Les gens ont compris le truc : ils savent et comprennent comment les films sont faits, mais aussi comment ils peuvent les trouver sur Internet… Et c’est vrai que c’est assez bête d’aller payer pour regarder un film alors qu’on peut le voir gratuitement chez soi. Mais il faut que nous soyons en mesure de les convaincre que le cinéma est une expérience. Regarder un film avec un public, dans une salle de centre-ville, c’est bien plus que simplement regarder un film ! Vous pouvez rencontrer quelqu’un, échanger avec lui sur votre manière de voir le film, etc. Regarder un film sur un ordinateur portable ne vous apporte rien de plus. Ce n’est que le film. Et en plus, il a été envisagé pour le cinéma, pas pour un écran de 30 à 40 cm. Il faudra une période d’adaptation. Ce sera difficile car je me souviens avoir entendu des gens dire que nous, réalisateurs, devions comprendre que notre métier était mourant, et que nous devions trouver une nouvelle forme de communauté pour nos films parce que le cinéma lui-même a commencé à “se vider”.

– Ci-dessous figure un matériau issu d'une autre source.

/-! ### a placed command -/

@[simp] theorem State.loadCommand_cfg (s : State) (bs : List Byte) : (s.loadCommand bs).cfg = s.cfg := rfl
@[simp] theorem State.loadCommand_irqEn (s : State) (bs : List Byte) : (s.loadCommand bs).irqEn = s.irqEn := rfl
@[simp] theorem State.loadCommand_status (s : State) (bs : List Byte) : (s.loadCommand bs).status = { s.status with busy := true } := rfl
@[simp] theorem State.loadCommand_cmdPtr (s : State) (bs : List Byte) : (s.loadCommand bs).cmdPtr = s.cmdPtr := rfl
@[simp] theorem State.loadCommand_errCode (s : State) (bs : List Byte) : (s.loadCommand bs).errCode = s.errCode := rfl
@[simp] theorem State.loadCommand_errPtr (s : State) (bs : List Byte) : (s.loadCommand bs).errPtr = s.errPtr := rfl
@[simp] theorem State.loadCommand_errInfo (s : State) (bs : List Byte) : (s.loadCommand bs).errInfo = s.errInfo := rfl
@[simp] theorem State.loadCommand_resLen (s : State) (bs : List Byte) : (s.loadCommand bs).resLen = s.resLen := rfl
@[simp] theorem State.loadCommand_resPrimary (s : State) (bs : List Byte) : (s.loadCommand bs).resPrimary = s.resPrimary := rfl
@[simp] theorem State.loadCommand_resAux (s : State) (bs : List Byte) : (s.loadCommand bs).resAux = s.resAux := rfl
@[simp] theorem State.loadCommand_cmdCount (s : State) (bs : List Byte) : (s.loadCommand bs).cmdCount = s.cmdCount := rfl
@[simp] theorem State.loadCommand_dbg (s : State) (bs : List Byte) : (s.loadCommand bs).dbg = s.dbg := rfl
@[simp] theorem State.loadCommand_lmem (s : State) (bs : List Byte) : (s.loadCommand bs).lmem = s.lmem.writeBytes s.cmdPtr.toNat bs := rfl
@[simp] theorem State.loadCommand_scratch (s : State) (bs : List Byte) : (s.loadCommand bs).scratch = s.scratch := rfl
@[simp] theorem State.loadCommand_hostQueue (s : State) (bs : List Byte) : (s.loadCommand bs).hostQueue = [] := rfl
@[simp] theorem State.loadCommand_hostData (s : State) (bs : List Byte) : (s.loadCommand bs).hostData = s.hostData := rfl
@[simp] theorem State.loadCommand_freeCount (s : State) (bs : List Byte) : (s.loadCommand bs).freeCount = s.freeCount := rfl

/-! ### STATUS updates (10_state.md R30, R46) -/

@[simp] theorem Status.start_busy (s : Status) : s.start.busy = true := rfl
@[simp] theorem Status.start_done (s : Status) : s.start.done = false := rfl
@[simp] theorem Status.start_err (s : Status) : s.start.err = false := rfl
@[simp] theorem Status.start_rleTrail (s : Status) : s.start.rleTrail = s.rleTrail := rfl
@[simp] theorem Status.start_sizeMismatch (s : Status) : s.start.sizeMismatch = s.sizeMismatch := rfl
@[simp] theorem Status.start_coderInv (s : Status) : s.start.coderInv = s.coderInv := rfl
@[simp] theorem Status.faulted_busy (s : Status) : s.faulted.busy = false := rfl
@[simp] theorem Status.faulted_done (s : Status) : s.faulted.done = s.done := rfl
@[simp] theorem Status.faulted_err (s : Status) : s.faulted.err = true := rfl
@[simp] theorem Status.faulted_rleTrail (s : Status) : s.faulted.rleTrail = s.rleTrail := rfl
@[simp] theorem Status.faulted_sizeMismatch (s : Status) : s.faulted.sizeMismatch = s.sizeMismatch := rfl
@[simp] theorem Status.faulted_coderInv (s : Status) : s.faulted.coderInv = s.coderInv := rfl
@[simp] theorem Status.halted_busy (s : Status) : s.halted.busy = false := rfl
@[simp] theorem Status.halted_done (s : Status) : s.halted.done = true := rfl
@[simp] theorem Status.halted_err (s : Status) : s.halted.err = s.err := rfl
@[simp] theorem Status.halted_rleTrail (s : Status) : s.halted.rleTrail = s.rleTrail := rfl
@[simp] theorem Status.halted_sizeMismatch (s : Status) : s.halted.sizeMismatch = s.sizeMismatch := rfl
@[simp] theorem Status.halted_coderInv (s : Status) : s.halted.coderInv = s.coderInv := rfl
@[simp] theorem Status.stick_busy (s : Status) (k : Sticky) : (s.stick k).busy = s.busy := rfl
@[simp] theorem Status.stick_done (s : Status) (k : Sticky) : (s.stick k).done = s.done := rfl
@[simp] theorem Status.stick_err (s : Status) (k : Sticky) : (s.stick k).err = s.err := rfl
@[simp] theorem Status.stick_rleTrail (s : Status) (k : Sticky) : (s.stick k).rleTrail = (s.rleTrail || k.rleTrail) := rfl
@[simp] theorem Status.stick_sizeMismatch (s : Status) (k : Sticky) : (s.stick k).sizeMismatch = (s.sizeMismatch || k.sizeMismatch) := rfl
@[simp] theorem Status.stick_coderInv (s : Status) (k : Sticky) : (s.stick k).coderInv = (s.coderInv || k.coderInv) := rfl

end Sys2Proof.Machine
end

Quel avenir envisagez-vous pour le cinéma roumain ?

Il y a, en Roumanie, un groupe de réalisateurs (parmi lesquels certains sont encore inconnus ici) qui sont en mesure de faire un cinéma bon et honnête pour les années à venir. Notre espoir est de parvenir à sortir des films en Roumanie qui puissent intéresser les gens et les rendre curieux de ce qu’est le cinéma. Mais j’espère que ce “moment de grâce” du cinéma roumain va se prolonger. Car le cinéma est en constante évolution : en comprenant et en acceptant ce fait, on sait que les attentes du public envers nos films vont changer. Si nous continuons à faire le même genre de films, les gens vont finir par s’en désintéresser. Mais je pense que nous devrions nous en sortir, parce que, finalement, tout repose sur l’histoire. Ce qui compte ce n’est pas tant l’interprétation ou la mise en scène, c’est vraiment trouver la bonne histoire, celle qui va intéresser les spectateurs.